Data records Start Marker

/-- CREATE and RETIRE at depth 1 to 4 (R43, R48 to R51): a CREATE is placed as a new entry with the definition and the
value chosen (R33); a RETIRE takes a new entry, takes the place of a SET, or vanishes together with a CREATE.
Nothing else changes. -/
def Obligations.StagedCreateAndRetirePlaced : Prop :=
  ∀ (s : State) (p : Port) (tag : Byte) (k : Nat) (top : Changeset) (lower : Stack),
    validKey k = true → s.stack p = top :: lower → s.rights.allows p k .full = true → Changeset.wf top →
    ((∃ e ∈ top, e.key = k) ∨ s.heldEntries < 64) →
    (∀ (d : Definition) (initial : Option Value) (v : Value),
      s.isWorkingOn p tag 0x22#8 (createParams k d initial) → s.view p k = .absent → s.keyDraining k = false →
      d.consistent = true → d.constraints.fits →
      (initial = some v ∧ v.fits ∧ checkValue d.constraints (d.default.getD v) v = none ∨
        initial = none ∧ d.default = some v) →
      exec (.create p) s = .next (State.answers
        { s with staged := s.staged.set p ((top ++ [⟨k, .create d v⟩]) :: lower) } p tag .ok
        (enc8 (lower.length + 1) ++ enc8 top.length ++ enc8 (64 - (s.heldEntries + 1))))) ∧
    (∀ expect : Option Nat, validExpect expect → s.isWorkingOn p tag 0x23#8 (enc16 k ++ expectBytes expect) →
      ((∃ (i : SlotId) (r : Record) (w : Value), s.view p k = .live i r w) ∨
        (∃ (d : Definition) (w : Value), s.view p k = .staged d w ∧ expect = none)) →
      exec (.retire p) s = .next (State.answers
        { s with staged := s.staged.set p ((Changeset.placedRetire top k expect).1 :: lower) } p tag .ok
        (enc8 (lower.length + 1) ++ enc8 (Changeset.placedRetire top k expect).2 ++
          enc8 (64 - (s.heldEntries + (Changeset.placedRetire top k expect).1.length - top.length)))))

Data records End Marker

## [Exercise details]
Retype every line up to and including the one that contains "s.isWorkingOn p tag 0x22#8", beginning at the first line of the records, with no edits.

## [Expected output]
/-- CREATE and RETIRE at depth 1 to 4 (R43, R48 to R51): a CREATE is placed as a new entry with the definition and the
value chosen (R33); a RETIRE takes a new entry, takes the place of a SET, or vanishes together with a CREATE.
Nothing else changes. -/
def Obligations.StagedCreateAndRetirePlaced : Prop :=
  ∀ (s : State) (p : Port) (tag : Byte) (k : Nat) (top : Changeset) (lower : Stack),
    validKey k = true → s.stack p = top :: lower → s.rights.allows p k .full = true → Changeset.wf top →
    ((∃ e ∈ top, e.key = k) ∨ s.heldEntries < 64) →
    (∀ (d : Definition) (initial : Option Value) (v : Value),
      s.isWorkingOn p tag 0x22#8 (createParams k d initial) → s.view p k = .absent → s.keyDraining k = false →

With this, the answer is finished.